-- ==== Sys2Proof/Machine/Links.lean ====
section
/-! DEFINITION. Sys2Proof/Machine/Links.lean: Jainzel links (chapter 11): training, frames and replay, widths and lanes,
positions, routes and trees, and bulk packets. -/

namespace Sys2Proof.Machine

/-! ### Links up and down (R445, R451) -/

/-- The data units of a link that have not reached the peer for certain: in the retry buffer, or still to be sent (R451). -/
def unitsInFlight (k : Link) : List Out :=
  k.retry.filterMap (fun x => match x.2 with | .data _ u => u | .flit _ => none) ++ k.txq.map (·.2.2)

/-- R451: what a link's going down leaves of it: its buffers, counts of a replay and credits are as they were before a training, and
while it is enabled it waits for its peer's signal with NO_PEER (R445). -/
def linkDropped (k : Link) : Link := { k with
  downs := if linkUp k then sat 8 (k.downs + 1) else k.downs, attempts := 0, attempting := false, widthTo := none
  cause := if k.enabled then 1 else k.cause
  expSeq := 0, lastAck := 4095, awaitReplay := false, lastFlit := none, sameReplays := 0
  credit := List.replicate 8 64, rx := List.replicate 8 0, owed := List.replicate 8 0, txq := [], bulkWait := 0
  nextSeq := 0, retry := [], flitq := [], keepPair := none }

/-- R451: a link goes down, and it retrains while it is enabled. -/
def linkDown (l : Nat) (m : Dev) : Dev :=
  let k := linkAt m l
  let m := setLinkState l (if k.enabled then .training else .off) (updLink m l linkDropped)
  if linkUp k then secureLinkDown (secureResend (unitsInFlight k) (collLinkDown l m)) else m

/-- LINK_PEER_SIGNAL (R445): an attempt begins. -/
def peerSignal (l : Nat) (m : Dev) : Dev :=
  let k := linkAt m l
  if m.sys.st ≠ .off ∧ k.enabled ∧ (k.st = .off ∨ k.st = .training) ∧ !k.attempting then
    setLinkState l .training (updLink m l (fun k => { k with attempting := true, trains := sat 8 (k.trains + 1) }))
  else m

def execLinkPeerSignal (link : Nat) (s : State) : Host.Outcome State Fault Refusal :=
  onDev (.linkPeerSignal link) (peerSignal link) s

/-- Both lanes of a pair work. -/
def pairOk (lanes p : Nat) : Bool := bitOf lanes (2 * p) && bitOf lanes (2 * p + 1)

/-- R472, R473: the width that the lanes and the two requests give. -/
def widthFor (m : Dev) (k : Link) : LinkState :=
  if ownWide m ∧ k.peerWide then
    if k.lanesOk = 15 then .wide else if pairOk k.lanesOk 0 || pairOk k.lanesOk 1 then .half else .narrow
  else .narrow

/-- A failed attempt; after the third the link is FAILED (R445). -/
def trainFail (l cause : Nat) (m : Dev) : Dev :=
  let m := updLink m l (fun k => { k with attempting := false, cause := cause, attempts := k.attempts + 1 })
  if 3 ≤ (linkAt m l).attempts then setLinkState l .failed m else m

/-- LINK_TRAIN_DONE (R445). A flight time above 1,400 cycles fails with LONG. -/
def trainDone (l lanes flight : Nat) (assigned : Bool) (pos plink cause : Nat) (m : Dev) : Dev :=
  let k := linkAt m l
  if !k.attempting then m
  else if cause ≠ 0 then trainFail l cause m
  else if 1400 < flight then trainFail l 3 m
  else if lanes % 16 = 0 then trainFail l 2 m
  else
    let shift := decide (k.flight ≠ 0) && (decide (k.flight + 4 < flight) || decide (flight + 4 < k.flight))
    let m := updLink m l (fun k => { k with
      attempting := false, attempts := 0, lanesOk := lanes % 16, flight := flight
      fShifts := if shift then sat 8 (k.fShifts + 1) else k.fShifts
      peerPos := if assigned then pos else 0xFFFF, peerLink := plink, peerValid := assigned
      expSeq := 0, lastAck := 4095, awaitReplay := false, lastFlit := none, sameReplays := 0, peerWide := true, widthTo := none })
    let w := widthFor m (linkAt m l)
    let m := collLinkUp l (setLinkState l w m)
    if w = .half ∨ lanes % 16 ≠ 15 then
      raiseModule m 0x0B61 0 (leBytes 1 l ++ leBytes 1 (linkAt m l).lanesOk ++ leBytes 1 (linkCode w))
    else m

def execLinkTrainDone (link lanes flight : Nat) (peerAssigned : Bool) (peerPos peerLink cause : Nat) (s : State) :
    Host.Outcome State Fault Refusal :=
  onDev (.linkTrainDone link lanes flight peerAssigned peerPos peerLink cause) (trainDone link lanes flight peerAssigned peerPos peerLink cause) s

◆ EXERCISE DESCRIPTION ◆
Go back to the listing above. Copy word for word the lines from the one with "setLinkState l .training" through the one with "requests give. -/", and nothing more.

◆ ANSWER TO THE EXERCISE ◆
    setLinkState l .training (updLink m l (fun k => { k with attempting := true, trains := sat 8 (k.trains + 1) }))
  else m

def execLinkPeerSignal (link : Nat) (s : State) : Host.Outcome State Fault Refusal :=
  onDev (.linkPeerSignal link) (peerSignal link) s

/-- Both lanes of a pair work. -/
def pairOk (lanes p : Nat) : Bool := bitOf lanes (2 * p) && bitOf lanes (2 * p + 1)

/-- R472, R473: the width that the lanes and the two requests give. -/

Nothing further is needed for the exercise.